CREATE TABLE t(a int, b int) USING columnar;
BEGIN;
  INSERT INTO t VALUES (5, 10);

  SELECT * FROM t;
  ┌───┬───┐
  │ a │ b │
  ├───┼───┤
  └───┴───┘
  (0 rows)

  SELECT * FROM t;
  ┌───┬────┐
  │ a │ b  │
  ├───┼────┤
  │ 5 │ 10 │
  └───┴────┘
  (1 row)

codecov · 2021-07-30T15:15:31Z

Codecov Report

Merging #5154 (1a9cb20) into master (262f893) will decrease coverage by 0.00%.
The diff coverage is 85.71%.

❗ Current head 1a9cb20 differs from pull request most recent head 21235c1. Consider uploading reports for the commit 21235c1 to get more accurate results

@@            Coverage Diff             @@
##           master    #5154      +/-   ##
==========================================
- Coverage   94.20%   94.20%   -0.01%     
==========================================
  Files         214      214              
  Lines       42121    42133      +12     
==========================================
+ Hits        39682    39693      +11     
- Misses       2439     2440       +1

onurctirtir · 2021-08-03T14:43:39Z

Doing some manual testing to see how the changes in this pr would affect the things and found a bug that happens on master but not on this branch:

drop table test;
create table test (a int unique) using columnar;

-- s1
begin;
insert into test select s from generate_series(1,2) s;
select * from test; -- force flush write state

-- s2
insert into test select s from generate_series(1,4) s;
ERROR:  unexpected chunk group count

This is because, on master, we use the snapshot provided to columnar_index_fetch_tuple to determine number of chunk groups that stripe has. However, again on master, ReadChunkGroupRowCounts passes snapshot as NULL (probably means using catalog snapshot) when scanning chunk group metadata and above error is thrown.

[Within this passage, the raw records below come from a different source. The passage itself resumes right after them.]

-- ==== Sys2Proof/Machine/Loader.lean ====
section
/-! DEFINITION. The loader's interface: the program notation as an image (spec/30_encoding.md R56), and the load
(20_memory.md R38). -/

namespace Sys2Proof.Machine

/-- The byte a program text puts into cell `n`: its line's, or 0x00 where no line names the cell (R56). -/
def programByte (p : ProgramText) (n : Nat) : Byte :=
  match p with
  | [] => 0x00
  | (k, it) :: rest => if k = n then it.encode.getD 0x00 else programByte rest n

/-- The 16-byte image of a program text; a malformed text is rejected and never reaches the engine (60_exceptions.md R95). -/
def assemble (p : ProgramText) : Option Image :=
  if ProgramText.wellFormed p then some (Vector.ofFn fun k : Fin 16 => programByte p k.val) else none

/-- The loader's memory load: all 16 cells at once, and only at phase T0 (20_memory.md R38; D8, entry 7). -/
def load (img : Image) (s : State) : Result :=
  match s.phase with
  | .T0 => .next { s with mem := Memory.ofImage img }
  | .T1 | .T2 | .T3 | .T4 | .T5 | .T6 | .Halted => .refused .loadOffIdle

end Sys2Proof.Machine
end

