-- ==== Sys2Proof/Laws/PerInstr.lean ====
section
/-! SUPPORT. The per-instruction family EncodeFields: the byte of an instruction has its opcode in the high nibble and its
operand in the low one (spec/30_encoding.md R49). -/

namespace Sys2Proof.Laws.EncodeFields

/-- The byte's two fields are the instruction's opcode and operand. -/
def Statement (i : Instr) : Prop := opcodeField (encodeByte i) = i.opcode ∧ operandField (encodeByte i) = i.operand

/-- The fields of the encoding, whatever the row. -/
theorem fields_of_encodeByte (i : Instr) : Statement i := by
  simp [Statement, encodeByte_eq_append]

theorem lda (x : Nibble) : Statement (.lda x) := fields_of_encodeByte _
theorem add (x : Nibble) : Statement (.add x) := fields_of_encodeByte _
theorem sub (x : Nibble) : Statement (.sub x) := fields_of_encodeByte _
theorem out (x : Nibble) : Statement (.out x) := fields_of_encodeByte _
theorem hlt (x : Nibble) : Statement (.hlt x) := fields_of_encodeByte _
theorem unrec0 (x : Nibble) : Statement (.unrec0 x) := fields_of_encodeByte _
theorem unrec4 (x : Nibble) : Statement (.unrec4 x) := fields_of_encodeByte _
theorem unrec5 (x : Nibble) : Statement (.unrec5 x) := fields_of_encodeByte _
theorem unrec6 (x : Nibble) : Statement (.unrec6 x) := fields_of_encodeByte _
theorem unrec7 (x : Nibble) : Statement (.unrec7 x) := fields_of_encodeByte _
theorem unrec8 (x : Nibble) : Statement (.unrec8 x) := fields_of_encodeByte _
theorem unrec9 (x : Nibble) : Statement (.unrec9 x) := fields_of_encodeByte _
theorem unrecA (x : Nibble) : Statement (.unrecA x) := fields_of_encodeByte _
theorem unrecB (x : Nibble) : Statement (.unrecB x) := fields_of_encodeByte _
theorem unrecC (x : Nibble) : Statement (.unrecC x) := fields_of_encodeByte _
theorem unrecD (x : Nibble) : Statement (.unrecD x) := fields_of_encodeByte _

end Sys2Proof.Laws.EncodeFields
end

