/-- Settles O49: the executed states of OUT, of HLT and of the unrecognized rows. -/
theorem outHltAndNoOpCycleEndState : Obligations.OutHltAndNoOpCycleEndState := by
  unfold Obligations.OutHltAndNoOpCycleEndState
  intro s op x hb hcell
  have hi : s.nextInstr = instrOfFields op x := by rw [State.nextInstr, hcell, decodeByte_append]
  have hfetched : s.fetched = { s with pc := s.pc + 1, mar := s.pc, ir := op ++ x, sig := .none, phase := .T3 } := by
    rw [State.fetched, hcell]
  refine ⟨?_, ?_, fun hop => ?_⟩
  · rintro rfl
    exact cycle_of_nextInstr (i := .out x) hb hi (by rw [hfetched]; rfl)
  · rintro rfl
    exact cycle_of_nextInstr (i := .hlt x) hb hi (by rw [hfetched]; rfl)
  · have hrow : instrOfFields op x ∈ unrecognizedRows x := decodeByte_append op x ▸ unrecognizedTStates.1 op x hop
    obtain ⟨hexec, hnot⟩ := s.fetched.executed_of_mem_unrecognizedRows hrow
    rw [← hnot]
    exact cycle_of_nextInstr hb hi (by rw [hexec, hfetched])

/-- Settles O50: the cycled state. -/
theorem cycleTakesTheTabledTStates : Obligations.CycleTakesTheTabledTStates := by
  unfold Obligations.CycleTakesTheTabledTStates
  exact fun s hb => ⟨_, cycle_eq_cycled hb, runSteps_cycleTStates hb, rfl⟩

end Sys2Proof.Machine
end

section
/-! `run_to_halt`: a run of cycles is decided by the first HLT in address order; with the statements of spec/40_sequencer.md
R71, R73 and R76 and of spec/95_test_vectors.md X8. -/

namespace Sys2Proof.Machine

/-! ## The state after a number of cycles -/

@[simp] theorem State.cycled_pc (s : State) : s.cycled.pc = s.pc + 1 := State.executed_pc _ _

@[simp] theorem State.cycled_mem (s : State) : s.cycled.mem = s.mem := State.executed_mem _ _

/-- R112: the cycled state is Halted after HLT and at T6 after every other instruction. -/
theorem State.cycled_phase (s : State) : s.cycled.phase = if s.nextInstr.isHlt then .Halted else .T6 :=
  State.executed_phase _ _

/-- R91: HLT leaves MAR at its own address. -/
theorem State.cycled_mar_of_hlt {s : State} (h : s.nextInstr.isHlt = true) : s.cycled.mar = s.pc := by
  rw [State.cycled]
  cases hi : s.nextInstr with
  | hlt x => rfl
  | _ => simp [hi, Instr.isHlt] at h

/-- R71: after `k` cycles PC is `k` cells on. -/
theorem iterate_cycled_pc (s : State) (k : Nat) : (State.cycled^[k] s).pc = s.pc + BitVec.ofNat 4 k := by
  induction k with
  | zero => exact (BitVec.add_zero s.pc).symm
  | succ k ih =>
    rw [Function.iterate_succ_apply', State.cycled_pc, ih, BitVec.ofNat_add, BitVec.add_assoc]
    rfl

/-- R31: cycles keep memory. -/
theorem iterate_cycled_mem (s : State) (k : Nat) : (State.cycled^[k] s).mem = s.mem := by
  induction k with
  | zero => rfl
  | succ k ih => rw [Function.iterate_succ_apply', State.cycled_mem, ih]

/-- Does the cell `k` cells on from PC hold HLT? -/
def State.hltAhead (s : State) (k : Nat) : Bool := (decodeByte (s.mem.read (s.pc + BitVec.ofNat 4 k))).isHlt

/-- R71: the instruction of the cycle after `k` cycles is that of the cell `k` cells on. -/
theorem iterate_cycled_nextInstr_isHlt (s : State) (k : Nat) : (State.cycled^[k] s).nextInstr.isHlt = s.hltAhead k := by
  rw [State.nextInstr, iterate_cycled_pc, iterate_cycled_mem, State.hltAhead]

/-- R59: a cycle of any instruction but HLT ends at T6. -/
theorem iterate_cycled_phase_T6 {s : State} {k : Nat} (h : s.hltAhead k = false) : (State.cycled^[k + 1] s).phase = .T6 := by
  rw [Function.iterate_succ_apply', State.cycled_phase, iterate_cycled_nextInstr_isHlt, h]
  rfl

/-- R74, R76: where no HLT is among the cells before the `k`-th, the engine is at a boundary after `k` cycles. -/
theorem iterate_cycled_atBoundary {s : State} {k : Nat} (hb : s.AtBoundary) (hno : ∀ j, j < k → s.hltAhead j = false) :
    (State.cycled^[k] s).AtBoundary := by
  cases k with
  | zero => exact hb
  | succ k => exact .inr (iterate_cycled_phase_T6 (hno k (Nat.lt_succ_self k)))

/-! ## The steps and the loop over a number of cycles -/

/-- R112: where no HLT is among the cells before the `k`-th, 6 steps a cycle lead to the state after `k` cycles. -/
theorem runSteps_iterate_cycled {s : State} {k : Nat} (hb : s.AtBoundary) (hno : ∀ j, j < k → s.hltAhead j = false) :
    runSteps (6 * k) s = .next (State.cycled^[k] s) := by
  induction k with
  | zero => rfl
  | succ k ih =>
    have hlt : ∀ j, j < k → s.hltAhead j = false := fun j hj => hno j (Nat.lt_succ_of_lt hj)
    have hcycle := runSteps_cycleTStates (iterate_cycled_atBoundary hb hlt)
    rw [cycleTStates, iterate_cycled_nextInstr_isHlt, hno k (Nat.lt_succ_self k)] at hcycle
    rw [Nat.mul_succ, runSteps_add, ih hlt, andThen_of_next, Function.iterate_succ_apply']
    exact hcycle

/-- R76: one cycle of the loop, by whether the instruction at PC is HLT. -/
theorem runCycles_succ {s : State} (hb : s.AtBoundary) (n p : Nat) :
    runCycles (n + 1) p s =
      if s.nextInstr.isHlt then .next { state := s.cycled, halted := true, cycles := p + 1 }
      else runCycles n (p + 1) s.cycled := by
  rw [runCycles, cycle_eq_cycled hb, andThen_of_next]

/-- R76: where no HLT is among the cells before the `k`-th, the loop performs `k` cycles and goes on. -/
theorem runCycles_skip {s : State} {k : Nat} (hb : s.AtBoundary) (hno : ∀ j, j < k → s.hltAhead j = false) (n p : Nat) :
    runCycles (k + n) p s = runCycles n (p + k) (State.cycled^[k] s) := by
  induction k generalizing n with
  | zero => rw [Nat.zero_add, Nat.add_zero]; rfl
  | succ k ih =>
    have hlt : ∀ j, j < k → s.hltAhead j = false := fun j hj => hno j (Nat.lt_succ_of_lt hj)
    rw [Nat.add_assoc, Nat.add_comm 1 n, ih hlt, runCycles_succ (iterate_cycled_atBoundary hb hlt),
      iterate_cycled_nextInstr_isHlt, hno k (Nat.lt_succ_self k), ← Function.iterate_succ_apply' State.cycled]
    rfl

/-! ## run_to_halt -/

/-- R76: from a cycle boundary `run_to_halt` is its loop. -/
theorem runToHalt_of_atBoundary {s : State} (hb : s.AtBoundary) (n : Nat) : runToHalt n s = runCycles n 0 s := by
  obtain hp | hp := hb <;> rw [runToHalt, hp]

/-- R71, R76: the first HLT in address order, `k` cells on and below the cap, halts the run in its cycle. -/
theorem runToHalt_of_first_hlt {s : State} {n k : Nat} (hb : s.AtBoundary) (hk : k < n)
    (hno : ∀ j, j < k → s.hltAhead j = false) (hhlt : s.hltAhead k = true) :
    runToHalt n s = .next { state := State.cycled^[k + 1] s, halted := true, cycles := k + 1 } := by
  obtain ⟨m, rfl⟩ := Nat.exists_eq_add_of_lt hk
  rw [runToHalt_of_atBoundary hb, Nat.add_assoc, runCycles_skip hb hno, runCycles_succ (iterate_cycled_atBoundary hb hno),
    iterate_cycled_nextInstr_isHlt, hhlt, if_pos rfl, Nat.zero_add, ← Function.iterate_succ_apply' State.cycled]

/-- R76: with no HLT below the cap the run is capped. -/
theorem runToHalt_of_no_hlt {s : State} {n : Nat} (hb : s.AtBoundary) (hno : ∀ j, j < n → s.hltAhead j = false) :
    runToHalt n s = .next { state := State.cycled^[n] s, halted := false, cycles := n } := by
  have hskip := runCycles_skip hb hno 0 0
  rw [Nat.add_zero, Nat.zero_add] at hskip
  rw [runToHalt_of_atBoundary hb, hskip, runCycles]

/-- R112: the HLT `k` cells on, with none before it, halts the engine after 6 steps a cycle before it and 4 of its own. -/
theorem runSteps_to_first_hlt {s : State} {k : Nat} (hb : s.AtBoundary) (hno : ∀ j, j < k → s.hltAhead j = false)
    (hhlt : s.hltAhead k = true) : runSteps (6 * k + 4) s = .next (State.cycled^[k + 1] s) := by
  have hcycle := runSteps_cycleTStates (iterate_cycled_atBoundary hb hno)
  rw [cycleTStates, iterate_cycled_nextInstr_isHlt, hhlt, if_pos rfl] at hcycle
  rw [runSteps_add, runSteps_iterate_cycled hb hno, andThen_of_next, hcycle, Function.iterate_succ_apply']

/-- Settles O33: the run ends in the state after the cycle of the first HLT. -/
theorem firstHltInAddressOrderHalts : Obligations.FirstHltInAddressOrderHalts := by
  unfold Obligations.FirstHltInAddressOrderHalts
  intro s n k hb hk hno hhlt
  have hmar : (State.cycled^[k + 1] s).mar = (State.cycled^[k] s).pc := by
    rw [Function.iterate_succ_apply']
    exact State.cycled_mar_of_hlt ((iterate_cycled_nextInstr_isHlt s k).trans hhlt)
  refine ⟨_, runToHalt_of_first_hlt hb hk hno hhlt, hmar.trans (iterate_cycled_pc s k), ?_⟩
  rw [hmar, Function.iterate_succ_apply', State.cycled_pc]

/-- Settles O34: with no HLT in memory there is none below the cap. -/
theorem memoryWithoutHltIsCapped : Obligations.MemoryWithoutHltIsCapped := by
  unfold Obligations.MemoryWithoutHltIsCapped
  intro s n hb hno
  refine ⟨_, runToHalt_of_no_hlt hb fun j _ => hno _, iterate_cycled_pc s n, fun hn => ?_⟩
  obtain ⟨m, rfl⟩ := Nat.exists_eq_add_one.mpr hn
  exact iterate_cycled_phase_T6 (hno _)

/-- R71: among the cells below the cap there is a first HLT, or there is none. -/
theorem first_hlt_or_none (s : State) (n : Nat) :
    (∃ k, k < n ∧ (∀ j, j < k → s.hltAhead j = false) ∧ s.hltAhead k = true) ∨ ∀ j, j < n → s.hltAhead j = false := by
  by_cases h : ∃ k, s.hltAhead k = true ∧ k < n
  · obtain ⟨hhlt, hk⟩ := Nat.find_spec h
    refine .inl ⟨Nat.find h, hk, fun j hj => ?_, hhlt⟩
    have hmin := Nat.find_min h hj
    rw [not_and] at hmin
    exact Bool.eq_false_iff.mpr fun hj' => hmin hj' (hj.trans hk)
  · exact .inr fun j hj => Bool.eq_false_iff.mpr fun hj' => h ⟨j, hj', hj⟩

/-- Settles O31: the run is decided by the first HLT below the cap, or by there being none. -/
theorem runToHaltIsItsTStates : Obligations.RunToHaltIsItsTStates := by
  unfold Obligations.RunToHaltIsItsTStates
  intro n s hb
  obtain ⟨k, hk, hno, hhlt⟩ | hno := first_hlt_or_none s n
  · refine ⟨_, runToHalt_of_first_hlt hb hk hno hhlt, fun _ => ⟨Nat.succ_pos k, hk, ?_, ?_⟩, by simp⟩
    · rw [Function.iterate_succ_apply', State.cycled_phase, iterate_cycled_nextInstr_isHlt, hhlt, if_pos rfl]
    · exact runSteps_to_first_hlt hb hno hhlt
  · refine ⟨_, runToHalt_of_no_hlt hb hno, by simp, fun _ => ⟨rfl, ?_, fun hn => ?_, ?_⟩⟩
    · exact iterate_cycled_atBoundary hb hno
    · obtain ⟨m, rfl⟩ := Nat.exists_eq_add_one.mpr hn
      exact iterate_cycled_phase_T6 (hno m (Nat.lt_succ_self m))
    · exact runSteps_iterate_cycled hb hno

/-- R76: away from the cycle boundaries, and where the engine is not Halted, there is no `run_to_halt`. -/
theorem runToHalt_off_boundary {s : State} (hb : ¬s.AtBoundary) (hs : s.phase ≠ .Halted) (n : Nat) :
    runToHalt n s = .refused .runToHaltOffBoundary := by
  cases hp : s.phase
  case T0 => exact absurd (.inl hp) hb
  case T6 => exact absurd (.inr hp) hb
  case Halted => exact absurd hp hs
  all_goals rw [runToHalt, hp]

/-- Settles O32: the loop with no cycle left returns at once. -/
theorem runToHaltAtItsEdges : Obligations.RunToHaltAtItsEdges := by
  unfold Obligations.RunToHaltAtItsEdges
  exact fun s => ⟨fun hb => runToHalt_of_no_hlt hb fun _ hj => absurd hj (Nat.not_lt_zero _), runToHalt_off_boundary⟩

/-! ## The Halted engine -/

/-- R73: any number of steps of a Halted engine change nothing. -/
theorem runSteps_of_halted {s : State} (hp : s.phase = .Halted) (k : Nat) : runSteps k s = .next s := by
  induction k with
  | zero => rfl
  | succ k ih => rw [runSteps_succ, step_of_halted hp, andThen_of_next, ih]

/-- Settles O29, by what each operation answers on a Halted engine. -/
theorem haltedEngineIsFrozen : Obligations.HaltedEngineIsFrozen := by
  unfold Obligations.HaltedEngineIsFrozen
  intro s hp
  have hterminal : s.terminal = true := decide_eq_true hp
  refine ⟨?_, runSteps_of_halted hp, fetchCycle_of_halted hp, executeCycle_of_halted hp, runToHalt_of_halted hp⟩
  rw [driverStep_of_step (step_of_halted hp), hterminal]

end Sys2Proof.Machine
end

section
/-! The driver's moves as runs: every move but reset and the load is a number of steps; with the statements of
spec/20_memory.md R38 and spec/10_state.md R31, and those of construction, reset and the load. -/

namespace Sys2Proof.Machine

/-! ## Moves that are runs -/

/-- `t` is reached from `s` by some number of T-states. -/
def Reaches (s t : State) : Prop := ∃ k, runSteps k s = .next t

/-- No T-state reaches the state itself. -/
theorem Reaches.refl (s : State) : Reaches s s := ⟨0, rfl⟩

/-- One T-state more reaches what the rest reaches. -/
theorem Reaches.head {s t u : State} (h : step s = .next t) (htu : Reaches t u) : Reaches s u := by
  obtain ⟨k, hk⟩ := htu
  exact ⟨k + 1, by rw [runSteps_succ, h, andThen_of_next, hk]⟩

/-- T-states after T-states. -/
theorem Reaches.trans {s t u : State} (hst : Reaches s t) (htu : Reaches t u) : Reaches s u := by
  obtain ⟨j, hj⟩ := hst
  obtain ⟨k, hk⟩ := htu
  exact ⟨j + k, by rw [runSteps_add, hj, andThen_of_next, hk]⟩

/-- What every step keeps holds of every state reached. -/
theorem Reaches.keeps {P : State → Prop} (hstep : ∀ s t, P s → step s = .next t → P t) {s t : State} (h : Reaches s t)
    (hs : P s) : P t := by
  obtain ⟨k, hk⟩ := h
  exact runSteps_keeps hstep hs hk

/-- R74: `fetch_cycle` is a run. -/
theorem fetchCycle_reaches {s : State} {r : Stepped} (h : fetchCycle s = .next r) : Reaches s r.state := by
  obtain ⟨-, s₁, s₂, h₁, h₂, h₃, -⟩ | ⟨-, rfl⟩ := fetchCycle_next h
  · exact .head h₁ (.head h₂ (.head h₃ (.refl _)))
  · exact .refl s

/-- R75: stepping to the end of the cycle is a run. -/
theorem stepToCycleEnd_reaches {fuel : Nat} {s : State} {r : Stepped} (h : stepToCycleEnd fuel s = .next r) :
    Reaches s r.state := by
  induction fuel generalizing s with
  | zero =>
    cases h
    exact .refl _
  | succ fuel ih =>
    cases hp : s.phase <;> simp only [stepToCycleEnd, hp] at h
    case T6 | Halted =>
      cases h
      exact .refl _
    all_goals
      obtain ⟨t, ht, h⟩ := andThen_next h
      exact .head ht (ih h)

/-- R75: `execute_cycle` is a run. -/
theorem executeCycle_reaches {s : State} {r : Stepped} (h : executeCycle s = .next r) : Reaches s r.state := by
  obtain ⟨-, h⟩ | ⟨-, rfl⟩ := executeCycle_next h
  · exact stepToCycleEnd_reaches h
  · exact .refl s

/-- A cycle is a run. -/
theorem cycle_reaches {s : State} {r : Stepped} (h : cycle s = .next r) : Reaches s r.state := by
  obtain ⟨f, hf, h⟩ := cycle_next h
  exact (fetchCycle_reaches hf).trans (executeCycle_reaches h)

/-- R76: the loop of `run_to_halt` is a run. -/
theorem runCycles_reaches {n p : Nat} {s : State} {r : RunResult} (h : runCycles n p s = .next r) : Reaches s r.state := by
  induction n generalizing p s with
  | zero =>
    cases h
    exact .refl _
  | succ n ih =>
    obtain ⟨c, hc, h⟩ := andThen_next h
    refine (cycle_reaches hc).trans ?_
    split at h
    · cases h
      exact .refl _
    · exact ih h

src/backend/columnar/columnar_tableam.c

jeff-davis

Please review my comment and see if there's a way to clarify the code a bit. Other than that, it looks good.

jeff-davis · 2021-08-24T07:36:43Z

src/backend/columnar/columnar_tableam.c

+		PushCopiedSnapshot(snapshot);
+
+		/* now our snapshot is the active one */
+		UpdateActiveSnapshotCommandId();
+		snapshot = GetActiveSnapshot();
+
+		snapshotCreatedByUs = true;


It's a little hard for me to follow what's happening here. If we aren't using GetActiveSnapshot() anywhere, why not just pop it unconditionally after updating the command ID? And I don't think EndRead is guaranteed to be called, so that means we can end up leaving a snapshot on the stack for no reason.

And if using the active stack is useful, why not always use it, so we don't have to keep track of whether to pop it or not? That would make one code path rather than two, which is more likely to be exercised thoroughly.

hy not just pop it unconditionally after updating the command ID?

Agree, this makes a lot of sense, thank you.

Then I guess pushing our snapshot to stack and not keeping it in readState seem to be the better one at first glance. That way, we can use GetActiveSnapshot() during read operation.
In that case, we would need to call PopActiveSnapshot in EndRead but I'm not sure what happens if EndRead is not guaranteed to be called.
Moreover, if snapshot is not an MVCC snapshot, then we don't push a new snapshot as the active one.
In that case, I think we would still need to keep snapshot in readState to use during the read operation.

If we go with the other option, i.e.: keeping snapshot in readState and immediately calling PopActiveSnapshot in BeginRead, I think this time we should make sure to Register / Unregister snapshot in BeginRead / EndRead. But then what happens if EndRead doesn't get called ?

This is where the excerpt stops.